/pyproteonet

Python package for imputation, peptide-to-protein aggregation as well as in silico data creation of proteomics data with a specific focus on the development and evaluation of imputation methods in proteomics. Also provides proteomics specific imputation methods based on graph neural networks.

Primary LanguagePythonGNU General Public License v3.0GPL-3.0

PyProteoNet

PyProteoNet is a Python package for imputation, peptide-to-protein aggregation as well as in silico data creation of proteomics data with a specific focus on the development and evaluation of imputation methods for proteomics. Mass spectrometry experiments are represented by a set of molecules. Generally, those molecules are proteins and peptides. However, the underlying data structures allow for the extension to arbitrary molecule types like mRNA. Given a dataset, PyProteoNet provides functions for peptide-to-protein aggregation as well as a range of common imputation methods.

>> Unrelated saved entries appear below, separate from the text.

/-! ### The obligations on the host's turn -/

/-- Settles O7, by the statement form. -/
theorem hostStatementsRun : Obligations.HostStatementsRun := by
  intro s hturn
  refine ⟨fun a d hstmt hrst => step_of_writes ⟨⟨hturn, hstmt⟩, hrst⟩, fun a v hstmt hrst => ?_,
    fun l hstmt hrst => step_of_label ⟨hturn, hstmt⟩ hrst, fun v mask l d k hstmt hrst hv hlabel => ?_,
    fun v mask l d k hstmt hrst hv hlabel => ?_, step_of_host_ended hturn⟩
  · exact ⟨_, step_of_reads ⟨hturn, hstmt⟩ hrst, SameBlock.refl s, rfl, rfl, rfl, rfl,
      lookupVar_assignVar_same v _ s.host.vars, fun v' hne => lookupVar_assignVar_ne hne _ s.host.vars⟩
  · rw [step_of_bnz ⟨hturn, hstmt⟩ hrst hv, hostJump_declared (s := s.dropTurn) hlabel, apply_ite Host.Outcome.next]
  · rw [step_of_bz ⟨hturn, hstmt⟩ hrst hv, hostJump_declared (s := s.dropTurn) hlabel, apply_ite Host.Outcome.next]

/-- Settles O8: a turn that is not the host's answers, a ready host's answers too, and each stop is read back to the
host statement it was met at. -/
theorem stepStopsOnlyAsListed : Obligations.StepStopsOnlyAsListed := by
  refine ⟨fun s hrst hready => ?_, fun s r => transaction_of_step_refused, fun s f => branch_of_step_fault⟩
  by_contra hstops
  have hturn := host_of_step_stops (not_exists.mp hstops)
  exact hstops (exists_next_of_ready hturn hrst hready)

end Sys2Proof.Machine
end

section
/-! The registers over every step (10_state.md section 2), the command in execution over every run in which the block
stays busy (10_state.md R30, 60_exceptions.md R77), and how such a run ends (70_reset_and_hazards.md R113; log 3). -/

namespace Sys2Proof.Machine

section Registers

variable {s t : State} {a : Addr} {c d : Word} {x : Reg}

/-! ### The events that change a register -/

/-- A bus write changes a register by the soft reset, or as a write to that register's own window while idle. -/
theorem write_of_reg_changes (hne : (busWrite a d s).reg x ≠ s.reg x) :
    (offset a = 0x008 ∧ d.getLsbD 1 = true) ∨
      (x ≠ .res ∧ s.phase = .idle ∧ windowBase x ≤ offset a ∧ offset a < windowBase x + 0x80) := by
  rcases busWrite_cases a d s with ⟨ho, hd, -⟩ | ⟨-, -, hw⟩ | ⟨-, hw⟩ | ⟨-, -, hw⟩ | ⟨-, -, hw⟩ |
    ⟨y, i, hy, hi, ho, hidle, hw⟩ | ⟨_, _, -, -, -, -, -, hw⟩ | ⟨-, hw⟩
  case inl => exact .inl ⟨ho, hd⟩
  case inr.inr.inr.inr.inr.inl =>
    by_cases hx : x = y
    · subst hx
      exact .inr ⟨hy, hidle, by omega, by omega⟩
    · exact absurd (by rw [hw, State.reg_setReg_ne _ _ _ _ hx]) hne
  all_goals exact absurd ((congrArg (State.reg · x) hw).trans (by cases x <;> rfl)) hne

/-- The only events that change a register: a reset, for RES a completion, for an operand register a write to its
window while idle. -/
theorem event_of_reg_changes (hstep : step s = .next t) (hne : t.reg x ≠ s.reg x) :
    s.Resets ∨ (x = .res ∧ ∃ c, s.Completes c) ∨
      (x ≠ .res ∧ ∃ a d, s.Writes a d ∧ s.phase = .idle ∧ windowBase x ≤ offset a ∧
        offset a < windowBase x + 0x80) := by
  rcases step_cases hstep with ⟨hturn, -⟩ | ⟨-, -, ht⟩ | ⟨hturn, hrst, -⟩ | ⟨hturn, hrst, -⟩ | ⟨-, -, -, ht⟩ |
    ⟨c, hc, ht⟩ | ⟨a, d, hw, ht⟩ | ⟨a, v, -, -, ht⟩ | ⟨-, -, -, k, ht⟩
  · exact .inl (.inr (.inl hturn))
  · exact absurd (by rw [ht, State.dropTurn_reg]) hne
  · exact .inl (.inr (.inr ⟨hrst, .inr hturn⟩))
  · exact .inl (.inr (.inr ⟨hrst, .inl hturn⟩))
  · exact absurd (by rw [ht, State.dropTurn_reg]) hne
  · by_cases hx : x = .res
    · exact .inr (.inl ⟨hx, c, hc⟩)
    · exact absurd (by rw [ht, complete_reg_operand hx, State.dropTurn_reg]) hne
  · rw [ht, State.advanceHost_reg, ← State.dropTurn_reg s] at hne
    rcases write_of_reg_changes hne with ⟨ho, hd⟩ | ⟨hx, hidle, hwindow⟩
    · exact .inl (.inl ⟨a, d, hw, ho, hd⟩)
    · exact .inr (.inr ⟨hx, a, d, hw, hidle, hwindow⟩)
  · exact absurd (by rw [ht, State.advanceHost_reg, State.assign_reg, State.dropTurn_reg]) hne
  · exact absurd (by rw [ht, State.jumpHost_reg, State.dropTurn_reg]) hne

theorem operandWrite_of_reg_changes (hstep : step s = .next t) (hreset : ¬s.Resets) (hx : x ≠ .res)
    (hne : t.reg x ≠ s.reg x) :
    ∃ a d, s.Writes a d ∧ s.phase = .idle ∧ windowBase x ≤ offset a ∧ offset a < windowBase x + 0x80 := by
  rcases event_of_reg_changes hstep hne with h | ⟨h, -⟩ | ⟨-, h⟩
  · exact absurd h hreset
  · exact absurd h hx
  · exact h

/-- A completion that changes RES is the OK completion of a command (60_exceptions.md R77, R78). -/
theorem command_of_res_changes (hstep : step s = .next t) (hc : s.Completes c) (hne : t.res ≠ s.res) :
    ∃ i, decode c = .command i ∧ t.errcode = 0 := by
  have ht := step_eq_of_completes hc hstep
  have hcode : t.errcode = 0 := by
    by_contra herr
    rw [ht] at herr hne
    exact hne (complete_res_of_err herr)
  cases hdecode : decode c with
  | command i => exact ⟨i, rfl, hcode⟩
  | illegal why =>
    rw [ht, outcome_of_decode_illegal hdecode] at hcode
    exact absurd hcode ErrCode.illegalCommand.bits_ne_zero

/-! ### The command in execution -/

/-- Two states execute the same command word on the same registers, at the same level of `rst_n`. -/
structure SameCommand (s t : State) : Prop where
  phase_eq : t.phase = s.phase
  reg_eq : ∀ x, t.reg x = s.reg x
  rstN_eq : t.rstN = s.rstN

theorem SameCommand.refl (s : State) : SameCommand s s := ⟨rfl, fun _ => rfl, rfl⟩

theorem SameCommand.trans {u : State} (hst : SameCommand s t) (htu : SameCommand t u) : SameCommand s u :=
  ⟨htu.phase_eq.trans hst.phase_eq, fun x => (htu.reg_eq x).trans (hst.reg_eq x), htu.rstN_eq.trans hst.rstN_eq⟩

/-- A step of a busy block that does not end its command keeps the word and the registers: the writes that would change
them collide (60_exceptions.md R76). -/
theorem sameCommand_step (hbusy : s.phase = .busy c) (hrst : s.rstN = true)
    (hgoing : ¬(s.Resets ∨ ∃ c, s.Completes c)) (hstep : step s = .next t) : SameCommand s t where
  phase_eq := ((phase_of_busy hstep hbusy).resolve_left hgoing).trans hbusy.symm
  reg_eq x := by
    by_contra hne
    rcases event_of_reg_changes hstep hne with hreset | ⟨-, hc⟩ | ⟨-, _, _, -, hidle, -⟩
    · exact hgoing (.inl hreset)
    · exact hgoing (.inr hc)
    · nomatch hbusy.symm.trans hidle
  rstN_eq := by
    cases ht : t.rstN with
    | true => exact hrst.symm
    | false =>
      rcases asserted_of_rstN_low hstep ht with hturn | hlow
      · exact absurd (.inl (.inr (.inl hturn))) hgoing
      · exact hlow.symm

/-- As long as the block stays busy, any number of steps keep the command. -/
theorem sameCommand_run {k : Nat} (hbusy : s.phase = .busy c) (hrst : s.rstN = true)
    (hstays : ∀ j u, j ≤ k → runFor j s = .next u → u.busy = true) (hrun : runFor k s = .next t) :
    SameCommand s t := by
  induction k generalizing s with
  | zero =>
    cases hrun
    exact SameCommand.refl _
  | succ k ih =>
    obtain ⟨u, hstep, hrun⟩ := runFor_succ_inv hrun
    have hubusy : u.busy = true := hstays 1 u (by omega) (runFor_succ_next hstep 0)
    have hgoing : ¬(s.Resets ∨ ∃ c, s.Completes c) := fun hend => by
      simp [busy_of_ending hstep hend] at hubusy
    have hsame := sameCommand_step hbusy hrst hgoing hstep
    refine hsame.trans (ih (hsame.phase_eq.trans hbusy) (hsame.rstN_eq.trans hrst) (fun j w hj hw => ?_) hrun)
    exact hstays (j + 1) w (by omega) ((runFor_succ_next hstep j).trans hw)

Results from multiple aggregation and imputation methods can be stored for the same dataset facilitating evaluation and comparison of different methods.

Next to established imputation methods PyProteoNet also implements our newly proposed Graph Neural Network imputation which operates on the protein-peptide graph and, therefore, jointly takes proteins and peptides into account.

Read the documentation for more details: https://pyproteonet.readthedocs.io.

Installation

First, clone the PyProteoNet repository to a local directory. Installation is best done within a Conda environment (you might also consider Mamba as a drop-in replacement for Conda with higher performance). You can install an already configured environment using the environment.yml included in the repository. To do so, just run the following command inside your cloned PyProteoNet directory. This creates a mamba environment called pyproteonet:

mamba env create --name pyproteonet --file environment.ym

Alternatively, you can create your own custom environment or use an existing one. In this case, it is advised to install the following requirements via Conda/Mamba because they are either not available via pip or using the pip version might lead to problems:

  • r-base, conda install -c conda-forge r-base (you need an R installation because several provided imputation methods are wrappers around R packages)
  • Pytorch, conda install pytorch torchvision torchaudio pytorch-cuda=11.8 -c pytorch -c nvidia (see the PyTorch website) for instructions for your system and Cuda version)
  • DGL, conda install -c dglteam dgl (see the DGL website) for instructions for your system and Cuda version)

Afterward, you can install PyProteoNet in the created Conda/Mamba environment via pip by running the following command inside the root of your PyProtoNet directory:

pip install ./

Getting Started and Overview

There is a Getting Started Notebook which gives a first overview of how PyProteoNet can be used

Documentation

There is a Read the Docs page containing more examples and documentation.

References

The implementation of autoencoder-based as well as collaborative-filtering-based imputation methods is taken from the PIMMS project. The implementation of MaxLFQ is a slightly modified version of the implementation of DPKS.